### WORK ORDER
Go through the records below and copy out every line that contains the word "refPresent".

### Saved entries
◇ ◇ ◇ ◇

/-- Nothing but the fields of `W` differs, and the tables keep their canonical form. -/
structure Within (W : Nat) (s t : State) : Prop where
  stored : s.stored = true → t.stored = true
  n8 : W.testBit 0 = false → t.n8 = s.n8
  timeNow : W.testBit 1 = false → t.timeNow = s.timeNow
  refPresent : W.testBit 2 = false → t.refPresent = s.refPresent
  holdover : W.testBit 3 = false → t.holdover = s.holdover
  regs : W.testBit 4 = false → t.regs = s.regs
  shadows : W.testBit 5 = false → t.shadows = s.shadows
  latches : W.testBit 6 = false → t.latches = s.latches
  hbm : W.testBit 7 = false → t.hbm = s.hbm
  hbmBad : W.testBit 8 = false → t.hbmBad = s.hbmBad
  flash : W.testBit 9 = false → t.flash = s.flash
  host : W.testBit 10 = false → t.host = s.host
  queues : W.testBit 11 = false → t.queues = s.queues
  parts : W.testBit 12 = false → t.parts = s.parts
  cores : W.testBit 13 = false → t.cores = s.cores
  clusters : W.testBit 14 = false → t.clusters = s.clusters
  adm : W.testBit 15 = false → t.adm = s.adm
  bars : W.testBit 16 = false → t.bars = s.bars
  tiles : W.testBit 17 = false → t.tiles = s.tiles
  rings : W.testBit 18 = false → t.rings = s.rings
  faultTimes : W.testBit 19 = false → t.faultTimes = s.faultTimes
  retireFailed : W.testBit 20 = false → t.retireFailed = s.retireFailed
  links : W.testBit 21 = false → t.links = s.links
  xfers : W.testBit 22 = false → t.xfers = s.xfers
  reqs : W.testBit 23 = false → t.reqs = s.reqs
  colls : W.testBit 24 = false → t.colls = s.colls
  earlyReady : W.testBit 25 = false → t.earlyReady = s.earlyReady
  routed : W.testBit 26 = false → t.routed = s.routed
  notices : W.testBit 27 = false → t.notices = s.notices
  noticeSeq : W.testBit 28 = false → t.noticeSeq = s.noticeSeq
  noticeT : W.testBit 29 = false → t.noticeT = s.noticeT
  timeX : W.testBit 30 = false → t.timeX = s.timeX
  dbg : W.testBit 31 = false → t.dbg = s.dbg
  boot : W.testBit 32 = false → t.boot = s.boot
  fw : W.testBit 33 = false → t.fw = s.fw
  power : W.testBit 34 = false → t.power = s.power
  sb : W.testBit 35 = false → t.sb = s.sb
  cxl : W.testBit 36 = false → t.cxl = s.cxl
  out : W.testBit 37 = false → t.out = s.out
  fresh : W.testBit 38 = false → t.fresh = s.fresh
  pending : W.testBit 39 = false → t.pending = s.pending

theorem sub_le {A B W : Nat} (h : A ||| B = B) (hW : B ||| W = W) : A ||| W = W := by
  rw [← hW, ← Nat.or_assoc, h]

theorem sub_bit {A W i : Nat} (h : A ||| W = W) (hb : W.testBit i = false) : A.testBit i = false := by
  rw [← h, Nat.testBit_or] at hb; exact (Bool.or_eq_false_iff.1 hb).1

theorem Within.rfl (W : Nat) (s : State) : Within W s s := by
  constructor <;> intros <;> trivial

theorem Within.trans {W : Nat} {s t u : State} (h : Within W s t) (k : Within W t u) : Within W s u where
  stored := fun hs => k.stored (h.stored hs)
  n8 := fun hb => (k.n8 hb).trans (h.n8 hb)
  timeNow := fun hb => (k.timeNow hb).trans (h.timeNow hb)
  refPresent := fun hb => (k.refPresent hb).trans (h.refPresent hb)
  holdover := fun hb => (k.holdover hb).trans (h.holdover hb)
  regs := fun hb => (k.regs hb).trans (h.regs hb)
  shadows := fun hb => (k.shadows hb).trans (h.shadows hb)
  latches := fun hb => (k.latches hb).trans (h.latches hb)
  hbm := fun hb => (k.hbm hb).trans (h.hbm hb)
  hbmBad := fun hb => (k.hbmBad hb).trans (h.hbmBad hb)
  flash := fun hb => (k.flash hb).trans (h.flash hb)
  host := fun hb => (k.host hb).trans (h.host hb)
  queues := fun hb => (k.queues hb).trans (h.queues hb)
  parts := fun hb => (k.parts hb).trans (h.parts hb)
  cores := fun hb => (k.cores hb).trans (h.cores hb)
  clusters := fun hb => (k.clusters hb).trans (h.clusters hb)
  adm := fun hb => (k.adm hb).trans (h.adm hb)
  bars := fun hb => (k.bars hb).trans (h.bars hb)
  tiles := fun hb => (k.tiles hb).trans (h.tiles hb)
  rings := fun hb => (k.rings hb).trans (h.rings hb)
  faultTimes := fun hb => (k.faultTimes hb).trans (h.faultTimes hb)
  retireFailed := fun hb => (k.retireFailed hb).trans (h.retireFailed hb)
  links := fun hb => (k.links hb).trans (h.links hb)
  xfers := fun hb => (k.xfers hb).trans (h.xfers hb)
  reqs := fun hb => (k.reqs hb).trans (h.reqs hb)
  colls := fun hb => (k.colls hb).trans (h.colls hb)
  earlyReady := fun hb => (k.earlyReady hb).trans (h.earlyReady hb)
  routed := fun hb => (k.routed hb).trans (h.routed hb)
  notices := fun hb => (k.notices hb).trans (h.notices hb)
  noticeSeq := fun hb => (k.noticeSeq hb).trans (h.noticeSeq hb)
  noticeT := fun hb => (k.noticeT hb).trans (h.noticeT hb)
  timeX := fun hb => (k.timeX hb).trans (h.timeX hb)
  dbg := fun hb => (k.dbg hb).trans (h.dbg hb)
  boot := fun hb => (k.boot hb).trans (h.boot hb)
  fw := fun hb => (k.fw hb).trans (h.fw hb)
  power := fun hb => (k.power hb).trans (h.power hb)
  sb := fun hb => (k.sb hb).trans (h.sb hb)
  cxl := fun hb => (k.cxl hb).trans (h.cxl hb)
  out := fun hb => (k.out hb).trans (h.out hb)
  fresh := fun hb => (k.fresh hb).trans (h.fresh hb)
  pending := fun hb => (k.pending hb).trans (h.pending hb)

◇ ◇ ◇ ◇

### EXERCISE RESPONSE
  refPresent : W.testBit 2 = false → t.refPresent = s.refPresent
  refPresent := fun hb => (k.refPresent hb).trans (h.refPresent hb)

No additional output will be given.